СУСАННА БОРИСОВНА. И беспартийный, и не спец. Раз теперь партия — все, я решила тоже с партийным сойтись.
НОНА. А с кем, не секрет?
СУСАННА БОРИСОВНА. С соседом хочу…
НОНА. А как он?
СУСАННА БОРИСОВНА. К сожалению, не ответственный. Но приходится пользоваться тем, что под руками. Потом он сделается ответственным.
НОНА. Нет, я говорю, он тоже согласен?
СУСАННА БОРИСОВНА. Наоборот, он ничего не знает. И мы даже не знакомы друг с другом.
НОНА. Как же так, ничего не понимаю…
СУСАННА БОРИСОВНА. Очень просто. Познакомлюсь и женю.
КАЗИМИР ФРАНЦЕВИЧ (являясь, к Сусанне Борисовне). А, почтение… Хотя, извините, вы в неглиже? Я вас не видел…
НОНА. Ничего, иди… (Выставляя щеку.) Целуй…
КАЗИМИР ФРАНЦЕВИЧ (рассматривая пол). Как же я пойду? Тут вода какая-то. Я за тобой, Ноночка, там машина ждет.
НОНА (встает на стуле). Но как же я могу, Казимир? Могут промокнуть туфли и испортиться. Прочисть как-нибудь. Вон щетка стоит.

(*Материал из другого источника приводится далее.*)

-- ==== Sys2Proof/Machine/Streams.lean ====
section
/-! DEFINITION. Chapter 03: layouts, stream descriptors and their checks, the stream unit, slot states, stage counters,
engine groups and drains, task switching (R71 to R102, with R48 to R62). -/
namespace Sys2Proof.Machine
open Sys2Proof

/-- Format codes (R76); none for RAW and the reserved code. -/
def fmtOf (c : Nat) : Option Fmt :=
  match c with
  | 0 => some (.fp .fp32) | 1 => some (.fp .bf16) | 2 => some (.fp .fp16) | 3 => some (.fp .e4m3)
  | 4 => some (.fp .e5m2) | 5 => some (.fp .e2m1) | 6 => some .int8 | 7 => some .int32
  | 8 => some (.mx .e4m3) | 9 => some (.mx .e5m2) | 10 => some (.mx .e2m1) | 11 => some .mxint8
  | 12 => some .ogb8 | 13 => some .ogb16 | _ => none

/-- Bytes of one stream element of a format (R77): E2M1 a byte of two, a block format one group, RAW a byte. -/
def strmElemBytes (c : Nat) : Nat :=
  match c with
  | 0 => 4 | 1 => 2 | 2 => 2 | 3 => 1 | 4 => 1 | 5 => 1 | 6 => 1 | 7 => 4
  | 8 => 1056 | 9 => 1056 | 10 => 544 | 11 => 1056 | 12 => 1056 | 13 => 2080 | _ => 1
/-- Steps k one stream element covers (R77). -/
def strmElemK (c : Nat) : Nat := if c = 5 then 2 else if 8 ≤ c ∧ c ≤ 13 then 1024 else 1

namespace SD
/-- COUNT of dimension word `w` (R75). -/
def count (w : Word64) : Nat := fld w 63 48 + 1
/-- STRIDE of dimension word `w`, signed (R75). -/
def stride (w : Word64) : Int := (BitVec.ofNat 48 (fld w 47 0)).toInt
/-- Destination format code. -/
def dst (d : StreamDesc) : Nat := fld d.ctl 15 12
/-- Source format code. -/
def src (d : StreamDesc) : Nat := fld d.ctl 11 8
/-- LAYOUT. -/
def layout (d : StreamDesc) : Nat := fld d.ctl 19 16
/-- DIR: a spill? -/
def spill (d : StreamDesc) : Bool := bit d.ctl 23
/-- IDX. -/
def idx (d : StreamDesc) : Bool := bit d.ctl 27
/-- ORDER. -/
def order (d : StreamDesc) : Bool := bit d.ctl 28
/-- PAD. -/
def pad (d : StreamDesc) : Bool := bit d.ctl 29
/-- SAT. -/
def sat (d : StreamDesc) : Bool := bit d.ctl 26
/-- SLOT. -/
def slot (d : StreamDesc) : Nat := fld d.slot 19 0
/-- Does the stream feed the direct DRAM port (R61, R75)? -/
def direct (d : StreamDesc) : Bool := slot d == 0xFFFFF
/-- Slot-side format (R78). -/
def slotFmt (d : StreamDesc) : Nat := if spill d then src d else dst d
/-- Memory-side format. -/
def memFmt (d : StreamDesc) : Nat := if spill d then dst d else src d
/-- Stream elements in all (R77). -/
def elems (d : StreamDesc) : Nat := count d.dim0 * count d.dim1 * count d.dim2 * count d.dim3 * count d.dim4
/-- The counter a stream signals. -/
def sigCtr (d : StreamDesc) : Nat := fld d.sync 29 16
/-- Does it signal? -/
def sigEn (d : StreamDesc) : Bool := bit d.sync 31
/-- The counter it waits on. -/
def waitCtr (d : StreamDesc) : Nat := fld d.sync 13 0
/-- Does it wait? -/
def waitEn (d : StreamDesc) : Bool := bit d.sync 15
/-- The amount it takes. -/
def waitAmt (d : StreamDesc) : Nat := fld d.aux 23 16
/-- Byte offset in the engine tile of its first scale slice (R74, R75). -/
def sclOff (d : StreamDesc) : Nat := fld d.aux 5 0 * 65536 + fld d.aux 10 6 * 2048
end SD

/-- Lanes of a PAN or NAR layout (R73). -/
def layLanes (l : Nat) : Nat := if l = 1 ∨ l = 2 ∨ l = 3 then 64 else 16
/-- Steps per lane of a slot (R73). -/
def layKp (l : Nat) : Nat :=
  match l with
  | 1 => 1024 | 2 => 2048 | 3 => 512 | 4 => 4096 | 5 => 8192 | 6 => 2048 | _ => 1
/-- Is it a PAN or NAR layout? -/
def layPanel (l : Nat) : Bool := 1 ≤ l && l ≤ 6
/-- Byte offset in a slot of (lane, step) (R73). -/
def layOff (l lane k : Nat) : Nat :=
  match l with
  | 1 => k * 64 + lane
  | 2 => k / 2 * 64 + lane
  | 3 => k * 128 + 2 * lane
  | 4 => k * 16 + lane
  | 5 => k / 2 * 16 + lane
  | 6 => k * 32 + 2 * lane
  | _ => 0
/-- Does a layout hold an element format (R73)? -/
def layHolds (l c : Nat) : Bool :=
  match l with
  | 0 => true
  | 1 => c == 3 || c == 4 || c == 6 || c == 8 || c == 9 || c == 11
  | 4 => c == 3 || c == 4 || c == 6 || c == 8 || c == 9 || c == 11
  | 2 => c == 5 || c == 10
  | 5 => c == 5 || c == 10
  | 3 => c == 1 || c == 2
  | 6 => c == 1 || c == 2
  | 7 => c == 0 || c == 7
  | _ => false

КАЗИМИР ФРАНЦЕВИЧ. Тут щеткой ничего не сделаешь. Тряпка нужна. (Осматривается.)
СУСАННА БОРИСОВНА. Вместо тряпки возьмите вон там, под кроватью, его белье валяется.
КАЗИМИР ФРАНЦЕВИЧ наматывает на щетку кальсоны.
НОНА. А ты сейчас откуда?
КАЗИМИР ФРАНЦЕВИЧ. Из Госплана, с заседания… (Протирает пол.)

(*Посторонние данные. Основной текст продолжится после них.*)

/-- MATMUL on tensors (R48 to R60, R118, R121). W3: m, the start source in the order of R56 (3: the bank kept before), and
whether the bank is kept: then each unit's last block stays in a bank and its others are drained. `start` is the block or row that
sources 1 and 2 read (log entry 19). -/
def matmulFx (a b c : Tensor) (w3 : Word64) (start : List Word32) (h : Nat) (o : RunOp) (s : State) : Except Err State := do
  let p ← s.product a b c
  let us := CmdRecF.units o.cmd
  let e := us.length
  let bh := blockRows (CmdRecF.unit o.cmd) p.m
  let isInt := decide (p.kind = .int)
  let src := fld w3 33 32
  let keep := bit w3 34
  let blocks := (p.m + bh - 1) / bh * ((p.n + 63) / 64)
  let lastOf (i : Nat) : Bool := decide (blocks ≤ (drainPlace p.n bh i).1 + e)
  let kept (i : Nat) : Bool := keep && lastOf i
  let startAt (i : Nat) : XNum :=
    let given (j : Nat) : XNum := accNum isInt (start.getD j 0)
    if src = 0 then XNum.zero
    else if src = 1 then given i
    else if src = 2 then given (i % p.n)
    else
      match s.keptBank (us.getD ((drainPlace p.n bh i).1 % e) 0) with
      | some k => if lastOf i then accNum isInt (k.vals.getD (i / p.n % bh * 64 + i % p.n % 64) 0) else given i
      | none => given i
  let acc := prodAcc p 0 p.k startAt
  let ni0 := if src ≠ 0 && !isInt && (List.range (p.m * p.n)).any (fun i => (startAt i).isNan) then fNI else fNone
  let f0 := p.ni ||| ni0 ||| orFlags (acc.map (·.2))
  let bad := p.bad || (src == 3 && us.any (fun u => (s.keptBank u).any (·.bad)))
  let s := if src = 3 then us.foldl dropKept s else s
  let s := if keep then
      (List.range e).foldl (fun t j =>
        match (unitBlocks p.m p.n bh e j).getLast? with
        | some bl =>
          let bc := (p.n + 63) / 64
          let vals := (List.range (bh * 64)).map (fun i =>
            let r := bl / bc * bh + i / 64; let cc := bl % bc * 64 + i % 64
            if r < p.m ∧ cc < p.n then accWord isInt ((acc.getD (r * p.n + cc) (XNum.zero, fNone)).1) else 0)
          t.keepBank (us.getD j 0) ⟨.kept, h, isInt, vals, bad⟩
        | none => t) s
    else s
  let m := f32 (w3.setWidth 32)
  let ys := acc.map (fun v => drainMul p.kind m v.1)
  let out := (List.range (p.m * p.n)).filter (fun i => !kept i)
  let cast := CmdRecF.cast0 o.cmd
  let nc (j : Nat) : Word32 := Map.get o.numCtl 0x10 (us.getD j 0)
  let dr : List (List Word64) × State := (List.range e).foldl (fun acc j =>
    if castSr (nc j) cast then
      let n := ((drainedBlocks o.cmd p.m p.n bh e j).map (blockElems p.m p.n bh)).sum
      let r := acc.2.drawCopy h (us.getD j 0) n
      (acc.1 ++ [r.1], r.2)
    else (acc.1 ++ [[]], acc.2)) ([], s)
  let rs := (List.range (p.m * p.n)).map (fun i =>
    let j := (drainPlace p.n bh i).1 % e
    let r : Rnd := if castSr (nc j) cast && !kept i then .sr (srDraw ((dr.1.getD j []).getD (unitPlace p.m p.n bh e i) 0)) else .rne
    (r, castSat (nc j) cast c.fmt))
  let xs := ys.map (·.1)
  let q := engCodes c.fmt rs xs
  let u ← (if keep then dr.2.tensorPutBut h o.tenant bad c kept q.1 q.2.1 else dr.2.tensorPut h o.tenant bad c q.1 q.2.1)
  let fq := if keep then (engCodes c.fmt (out.map (fun i => rs.getD i (.rne, true))) (out.map (fun i => xs.getD i .nan))).2.2 else q.2.2
  let fy := orFlags (out.map (fun i => (ys.getD i (.nan, fNone)).2))
  let fl := f0 ||| fy ||| fq ||| (if m.isNan && !out.isEmpty then fNI else fNone)
  pure ((u.opFlags h fl).markPoison h bad (s.poisonOf a))

/-- MATMUL of one record. -/
def matmulOp (start : List Word32) (h : Nat) (o : RunOp) (s : State) : Except Err State := do
  let a ← s.tin o 0
  let b ← s.tin o 1
  let c ← s.tout o 2
  matmulFx a b c o.cmd.w3 start h o s

/-- MATMUL_SPLITK (R303): ranges of runs of 32 k on the units of each group, partials combined in ascending range order by
the vector unit of the group's first core, whose lanes give the draws of its cast. -/
def splitkFx (start : List Word32) (h : Nat) (o : RunOp) (s : State) : Except Err State := do
  let a ← s.tin o 0
  let b ← s.tin o 1
  let c ← s.tout o 2
  let us := CmdRecF.units o.cmd
  let e := us.length
  let split := fld o.cmd.w4 5 0
  need (!bit o.cmd.w3 34 && decide (2 ≤ split) && decide (split ≤ 32) && e % split == 0) 3
  let p ← s.product a b c
  let runs := (p.k + 31) / 32
  let isInt := decide (p.kind = .int)
  let src := fld o.cmd.w3 33 32
  let startAt (i : Nat) : XNum :=
    if src = 0 then XNum.zero else accNum isInt (start.getD (if src = 2 then i % p.n else i) 0)
  let ni0 := if src ≠ 0 && !isInt && (List.range (p.m * p.n)).any (fun i => (startAt i).isNan) then fNI else fNone
  let part (r : Nat) : List (VStep XNum) :=
    (prodAcc p (32 * (r * runs / split)) (32 * ((r + 1) * runs / split)) (if r = 0 then startAt else fun _ => XNum.zero)).map
      (fun v => let y := drainMul p.kind XNum.one v.1; (y.1, v.2 ||| y.2))
  let sums := (List.range (split - 1)).foldl (fun acc r =>
    List.zipWith (fun x y => let z := vAdd x.1 y.1; (z.1, x.2 ||| y.2 ||| z.2)) acc (part (r + 1))) (part 0)
  let m := f32 (o.cmd.w3.setWidth 32)
  let ys := sums.map (fun v => let y := vMul v.1 m; (y.1, v.2 ||| y.2))
  let cast := CmdRecF.cast0 o.cmd
  let gs := e / split
  let order := (List.range gs).flatMap (fun g =>
    (((List.range (p.m * p.n)).filter (fun i => (drainPlace p.n 64 i).1 % gs == g)).map
      (fun i => (unitPlace p.m p.n 64 gs i, g, i))))
  let dr : Map Rnd × State :=
    if castSr 0x10 cast then
      order.foldl (fun acc q =>
        let d := acc.2.draw (laneIdx (us.getD (q.2.1 * split) 0 / 4) (q.1 % 512)) 1
        (Map.set acc.1 q.2.2 (.sr (srDraw (d.1.headD 0))), d.2)) ([], s)
    else ([], s)
  let sat := castSat 0x10 cast c.fmt
  let q ← dr.2.engOut h o.tenant p.bad c ((List.range (p.m * p.n)).map (fun i => (Map.get dr.1 .rne i, sat))) (ys.map (·.1))
  let fl := p.ni ||| ni0 ||| orFlags (ys.map (·.2)) ||| q.2 ||| (if m.isNan then fNI else fNone)
  pure ((q.1.opFlags h fl).markPoison h p.bad (s.poisonOf a))

/-- What the groups of a GROUPED_MATMUL read. -/
def listReads (groups : List MmGroup) (s : State) (o : RunOp) : List (Nat × Nat) :=
  groups.flatMap (fun g => [g.a, g.b].flatMap (fun w =>
    match s.tensor o.tenant w false with
    | .ok t => (w.toNat, 64) :: s.fillReads t.d
    | .error _ => []))
/-- GROUPED_MATMUL (R121): one MATMUL per group of the list at W4, in list order; a group that reads the generation copy gives the record
its version (R124). The draws of each group are taken when it
runs (log entry 19). -/
def groupedFx (groups : List MmGroup) (h : Nat) (o : RunOp) (s : State) : Except Err State :=
  groups.foldl (fun acc g => do
    let s ← acc
    let a ← s.tensor o.tenant g.a false
    let b ← s.tensor o.tenant g.b false
    let c ← s.tensor o.tenant g.out true
    let s := if o.version == 0xFFFFFFFF && [a, b].any (fun t => (s.fillReads t.d).any (fun r => s.inWeights r.1)) then
        (match s.op? h with | some p => s.opSet h { p with version := s.rd R.RLE_GEN_VERSION } | none => s) else s
    let s := match s.op? h with | some p => s.opSet h { p with outs := p.outs ++ [g.out] } | none => s
    let us := CmdRecF.units o.cmd
    let bh := blockRows (CmdRecF.unit o.cmd) c.rows
    let s := (us.zip (List.range us.length)).foldl (fun u p =>
      if castSr (Map.get o.numCtl 0x10 p.1) (CmdRecF.cast0 o.cmd) then
        u.reserve h p.1 (((drainedBlocks o.cmd c.rows c.cols bh us.length p.2).map (blockElems c.rows c.cols bh)).sum)
      else u) s
    matmulFx a b c o.cmd.w3 g.start h o s) (.ok s)

/-! ### Element-wise functions (R64, R65) -/

/-- Operands a function takes. -/
def vArity : VFun → Nat
  | .add => 2 | .sub => 2 | .mul => 2 | .fma => 3 | .div => 2 | .cmpLt => 2 | .cmpLe => 2 | .cmpEq => 2 | .select => 3
  | .copySign => 2 | .min => 2 | .max => 2 | .iadd => 2 | .isub => 2 | .imul => 2 | .iand => 2 | .ior => 2 | .ixor => 2
  | .ishl => 2 | .ishr => 2 | .isar => 2 | .icmpLt => 2 | .icmpEq => 2
  | _ => 1
/-- Is it a function of INT32 words? -/
def vIsInt : VFun → Bool
  | .iadd => true | .isub => true | .imul => true | .iand => true | .ior => true | .ixor => true | .inot => true
  | .ishl => true | .ishr => true | .isar => true | .icmpLt => true | .icmpEq => true
  | _ => false

/-- A function on FP32 numbers. A compare answers with a code of Config, select takes its second operand where the first is
not the code of no. -/
def vApply (f : VFun) (a b c : XNum) : VStep XNum :=
  let yes (q : Bool) : VStep XNum := (f32 (Config.compareCode q), fNone)
  match f with
  | .add => vAdd a b | .sub => vSub a b | .mul => vMul a b | .fma => vFma a b c | .div => vDiv a b
  | .sqrt => vSqrt a | .recip => vRecip a | .rsqrt => vRsqrt a | .exp2 => vExp2 a | .log2 => vLog2 a | .exp => vExp a
  | .ln => vLn a | .tanh => vTanh a | .sigmoid => vSigmoid a | .gelu => vGelu a | .silu => vSilu a
  | .cmpLt => yes (a.ltN b) | .cmpLe => yes (a.ltN b || a.eqv b) | .cmpEq => yes (a.eqv b)
  | .select => (if f32Code a = f32Code (f32 (Config.compareCode false)) then c else b, fNone)
  | .abs => (a.abs, fNone) | .neg => (a.neg, fNone)
  | .copySign => (if b.sign then a.abs.neg else a.abs, fNone)
  | .min => (a.minimum b, fNone) | .max => (a.maximum b, fNone)
  | _ => (a, fNone)

/-- A function on INT32 words: exact, wrapping modulo 2^32 (R64). A shift's count is the whole unsigned word: at 32 or more no bit of
`a`, or only its sign, is left (log entry 63). -/
def iApply (f : VFun) (a b : Word32) : Word32 :=
  match f with
  | .iadd => a + b | .isub => a - b | .imul => a * b | .iand => a &&& b | .ior => a ||| b | .ixor => a ^^^ b | .inot => ~~~a
  | .ishl => a <<< b.toNat | .ishr => a >>> b.toNat | .isar => a.sshiftRight b.toNat
  | .icmpLt => Config.compareCode (a.slt b) | .icmpEq => Config.compareCode (a == b)
  | _ => a

/-- Formats the vector operators read as numbers: every scalar format but INT32, and blocks. -/
def isReal (t : Tensor) : Bool := !t.raw && t.fmt != .int32
/-- Number of a scalar or block element widened to FP32 (R45); a narrowing step rounds with RNE. -/
def widen (xs : List XNum) : List XNum := xs.map (fun x => (rneFp32 x).1)
/-- The flags of that widening: OF where an element of a block overflows FP32 (R45, R67). -/
def widenFl (xs : List XNum) : NumFlags := orFlags (xs.map (fun x => (rneFp32 x).2))

/-- ELEMENTWISE (R64): inputs W0 …, output in the next operand word, W4 for three inputs (W3 selects the function). -/
def elementwiseFx (f : VFun) (h : Nat) (o : RunOp) (s : State) : Except Err State := do
  let n := vArity f
  let a ← s.tin o 0
  let b ← if 2 ≤ n then s.tin o 1 else pure a
  let c ← if 3 ≤ n then s.tin o 2 else pure a
  let t ← s.tout o (if n = 3 then 4 else n)
  let sz := a.rows * a.cols
  need (b.rows * b.cols == sz && c.rows * c.cols == sz && t.rows * t.cols == sz) 3
  let bad := s.tensorPoison a || s.tensorPoison b || s.tensorPoison c
  if f = .cast then castCopy a t h o s
  else if vIsInt f then do
    need ([a, b, t].all (fun x => !x.raw && x.fmt == .int32)) 1
    let cs := List.zipWith (fun x y => (iApply f (BitVec.ofNat 32 x.2) (BitVec.ofNat 32 y.2)).toNat) (s.tensorCodes a) (s.tensorCodes b)
    let u ← s.tensorPut h o.tenant bad t cs []
    pure (u.markPoison h bad (s.poisonOf a))
  else do
    need (isReal a && isReal b && isReal c && isReal t) 1
    let xs := s.tensorNums a; let ys := s.tensorNums b; let zs := s.tensorNums c
    let rs := List.zipWith (fun x p => vApply f x p.1 p.2) (widen xs) ((widen ys).zip (widen zs))
    let u ← s.vecOut h o bad (CmdRecF.cast0 o.cmd) t (.fp .fp32) (rs.map (·.1))
    pure ((u.opFlags h (orFlags (rs.map (·.2)) ||| niOf (xs ++ ys ++ zs) ||| widenFl (xs ++ ys ++ zs))).markPoison h bad (s.poisonOf a))

/-! ### Row operators -/

/-- Sum of squares over a count, plus eps, inverse root: the factor of a normalisation. -/
def normFactor (xs : List XNum) (eps : XNum) : VStep XNum :=
  let sq := xs.map (fun x => vMul x x)
  let sm := vSum (sq.map (·.1))
  let ms := vDiv sm.1 (.ofInt xs.length)
  let ve := vAdd ms.1 eps
  let r := vRsqrt ve.1
  (r.1, orFlags (sq.map (·.2)) ||| sm.2 ||| ms.2 ||| ve.2 ||| r.2)

/-- RMSNORM of one row, with an optional weight row (log entry 20). -/
def rmsRow (xs ws : List XNum) (eps : XNum) : List (VStep XNum) :=
  let r := normFactor xs eps
  (List.range xs.length).map (fun i =>
    let y := vMul (xs.getD i .nan) r.1
    let z := vMul y.1 (ws.getD i XNum.one)
    (z.1, r.2 ||| y.2 ||| z.2))

/-- LAYERNORM of one row, with optional weight and bias rows (log entry 20). -/
def layerRow (xs ws bs : List XNum) (eps : XNum) : List (VStep XNum) :=
  let sm := vSum xs
  let mu := vDiv sm.1 (.ofInt xs.length)
  let ds := xs.map (fun x => vSub x mu.1)
  let r := normFactor (ds.map (·.1)) eps
  (List.range xs.length).map (fun i =>
    let d := ds.getD i (.nan, fNone)
    let y := vMul d.1 r.1
    let z := vMul y.1 (ws.getD i XNum.one)
    let q := vAdd z.1 (bs.getD i (.fin true 0 0))
    (q.1, sm.2 ||| mu.2 ||| d.2 ||| r.2 ||| y.2 ||| z.2 ||| q.2))

/-- An optional weight row in an operand word: none where the word is 0. -/
def weightRow (s : State) (o : RunOp) (i cols : Nat) : Except Err (List XNum × Bool) := do
  if wordOf o.cmd i = 0 then pure ([], false)
  else
    let t ← s.tin o i
    need (isReal t) 1
    need (t.rows * t.cols == cols) 3
    pure (s.tensorNums t, s.tensorPoison t)

/-- RMSNORM: W0 rows, W1 weight, W2 output. -/
def rmsFx (eps : Word32) (h : Nat) (o : RunOp) (s : State) : Except Err State := do
  let a ← s.tin o 0
  let t ← s.tout o 2
  need (isReal a && isReal t) 1
  let w ← s.weightRow o 1 a.cols
  need (t.rows == a.rows && t.cols == a.cols) 3
  let xs := s.tensorNums a
  let rs := (rowsOf a.cols (widen xs)).flatMap (fun r => rmsRow r (widen w.1) (f32 eps))
  let bad := s.tensorPoison a || w.2
  let u ← s.vecOut h o bad (CmdRecF.cast0 o.cmd) t (.fp .fp32) (rs.map (·.1))
  pure ((u.opFlags h (orFlags (rs.map (·.2)) ||| niOf (xs ++ w.1) ||| widenFl (xs ++ w.1))).markPoison h bad (s.poisonOf a))

/-- LAYERNORM: W0 rows, W1 weight, W2 bias, W3 output. -/
def layerFx (eps : Word32) (h : Nat) (o : RunOp) (s : State) : Except Err State := do
  let a ← s.tin o 0
  let t ← s.tout o 3
  need (isReal a && isReal t) 1
  let w ← s.weightRow o 1 a.cols
  let b ← s.weightRow o 2 a.cols
  need (t.rows == a.rows && t.cols == a.cols) 3
  let xs := s.tensorNums a
  let rs := (rowsOf a.cols (widen xs)).flatMap (fun r => layerRow r (widen w.1) (widen b.1) (f32 eps))
  let bad := s.tensorPoison a || w.2 || b.2
  let u ← s.vecOut h o bad (CmdRecF.cast0 o.cmd) t (.fp .fp32) (rs.map (·.1))
  pure ((u.opFlags h (orFlags (rs.map (·.2)) ||| niOf (xs ++ w.1 ++ b.1) ||| widenFl (xs ++ w.1 ++ b.1))).markPoison h bad (s.poisonOf a))

/-- The log-sum-exp of one row (R517). -/
def lseOf (xs : List XNum) : VStep XNum :=
  let mx := (vMax xs).1
  if mx.isNan then (.nan, fNone)
  else if mx.isInf then (mx, fNone)
  else
    let es := xs.map (fun x => let d := vSub x mx; let e := vExp d.1; (e.1, d.2 ||| e.2))
    let sm := vSum (es.map (·.1))
    let lg := vLn sm.1
    let r := vAdd mx lg.1
    (r.1, orFlags (es.map (·.2)) ||| sm.2 ||| lg.2 ||| r.2)

/-- The log-probability of an element under a row's log-sum-exp (R517). -/
def logProb (lse x : XNum) : VStep XNum :=
  match lse with
  | .inf true => (.inf true, fNone)
  | .inf false => (match x with
    | .inf false => (.nan, fNV)
    | .nan => (.nan, fNone)
    | _ => (.inf true, fNone))
  | _ => vSub x lse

СУПОНЬКИН (являясь, в недоумении). Что такое?
КАЗИМИР ФРАНЦЕВИЧ. Ну, теперь можно. Пока, Сусанна Борисовна. (К Супонькину.) Всего… Идем, Ноночка, идем.
Уходят.
СУПОНЬКИН. Где это? Тут на столе мои критические очерки оставались…

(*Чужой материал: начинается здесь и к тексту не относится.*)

-- ==== Sys2Proof/Machine/Tiers.lean ====
section
/-! DEFINITION. Chapter 05: regions, quotas, accesses, moves, demotion, flash, fences (R141 to R176), and the fatal package
error (R474). -/
namespace Sys2Proof.Machine
open Sys2Proof

namespace State

/-! ### Errors -/

/-- The fatal package error (R474): PWR_FATAL latches the cause, every port goes OFF, FATAL is raised, and unless the CTD
has failed or the host link is down every record completes with HW_FAULT, those of requests first. Items for buffers in
the unified range are discarded. -/
def fatal (s : State) (cause die blk : Nat) : State :=
  if s.rdB R.PWR_STAT 26 then s
  else
    let s := (s.wr R.PWR_FATAL (BitVec.ofNat 32 (2 ^ 31 + die % 256 * 256 + cause))).setBits R.PWR_STAT 0x04000000#32
    let s := (List.range 36).foldl (fun u p => if u.portState p = 0 then u else u.portTo p 0) s
    let s := (s.raise 0x05 3).logError 0x05 3
    let stop (u : State) : State :=
      { u with ops := [], strm := [], waiters := [], sigs := [], readyQ := [], gsteps := [], commits := [], folds := [], recvs := [], convs := [], remTodo := []
               eng := Map.mapVals u.eng (fun _ g => { g with run := none, susp := [] })
               slots := Map.mapVals u.slots (fun _ f => { f with run := none, queue := [] }) }
    if cause = 5 ∨ cause = 6 ∨ s.host.up = false then stop s
    else
      let done (u : State) (l : List (Nat × RunOp)) : State :=
        l.foldl (fun w p => w.complete p.1 { p.2 with code := 0x0D, detail := BitVec.ofNat 8 blk }) u
      let s := done s (s.ops.filter (fun p => !(s.requestsOf p.2.cmd).isEmpty))
      let s := stop (done s s.ops)
      { s with evq := Map.mapVals s.evq (fun k q => if s.rdB (R.EVQ_CTL (k / 16) (k % 16)) 30 then q else { q with items := [] }) }

/-! ### Ends of moves and accesses -/

/-- A tile of an operator's span fails: its CODE is that of the failed tile of lowest address (R159). -/
def moveFail (s : State) (h n code detail : Nat) : State :=
  match s.op? h with
  | some o =>
    let a : Word64 := BitVec.ofNat 64 (s.globalAddr (n * tileBytes))
    let o := { o with faultCnt := satAdd32 o.faultCnt 1 }
    s.opSet h (if o.code = 0 ∨ a < o.faultAddr then
      { o with code := BitVec.ofNat 8 code, detail := BitVec.ofNat 8 detail, faultAddr := a } else o)
  | none => s

/-- A move of tile `n` ends for whoever asked for it. -/
def endWhy (s : State) (w : MoveWhy) (n code detail : Nat) : State :=
  match w with
  | .op h => if code = 0 then s else s.moveFail h n code detail
  | .between (.op h _) => if code = 0 then s else s.moveFail h n code detail
  | .between (.relay p w m) => s.rspSend p w m code detail 0 []
  | _ => s

/-- The host is refused an access at a local address (R492). The CLASS of the record is not given (log entry 3). -/
def hostRefuse (s : State) (addr : Nat) : State :=
  (((s.used.setBits R.HST_ERR 1).bump R.HST_REFUSED_CNT).raise 0x08 2).errLatch 0x08 (s.free.toNat % 4) addr
/-- A window access is answered (R491, R492): a read completes, with 0xFF bytes where it is refused; a refused write is
discarded. -/
def winAnswer (s : State) (x : Access) (code : Nat) (data : List Byte) : State :=
  if x.kind = .read then
    match Map.get? s.winReads (x.fresh - 2 ^ 64) with
    | none => s
    | some r =>
      let s : State := { s with winReads := Map.erase s.winReads (x.fresh - 2 ^ 64) }
      if code = 0 ∨ code = 9 then s.emit (.winData (x.fresh - 2 ^ 64) data (code == 9))
      else (s.hostRefuse x.addr).emit (.winData (x.fresh - 2 ^ 64) (List.replicate r.len 0xFF) false)
  else if code ≠ 0 then s.hostRefuse x.addr else s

СУСАННА БОРИСОВНА (вынимая из-под себя). Вот, возьми, кому они нужны?
СУПОНЬКИН. Как? Ты на моей рукописи позволяешь себе сидеть? Это черт знает что такое… Хорошо, что я спокойный человек. Отсутствие всякого уважения к чужому труду.
СУСАННА БОРИСОВНА. Какое уважение? Я понимаю уважать труд, когда от него тысячи…
СУПОНЬКИН. Это опять ты, опять заводишь? Тебе так скучно, да?
СУСАННА БОРИСОВНА. Нет, весело… (Зевнув.) Ха-ха…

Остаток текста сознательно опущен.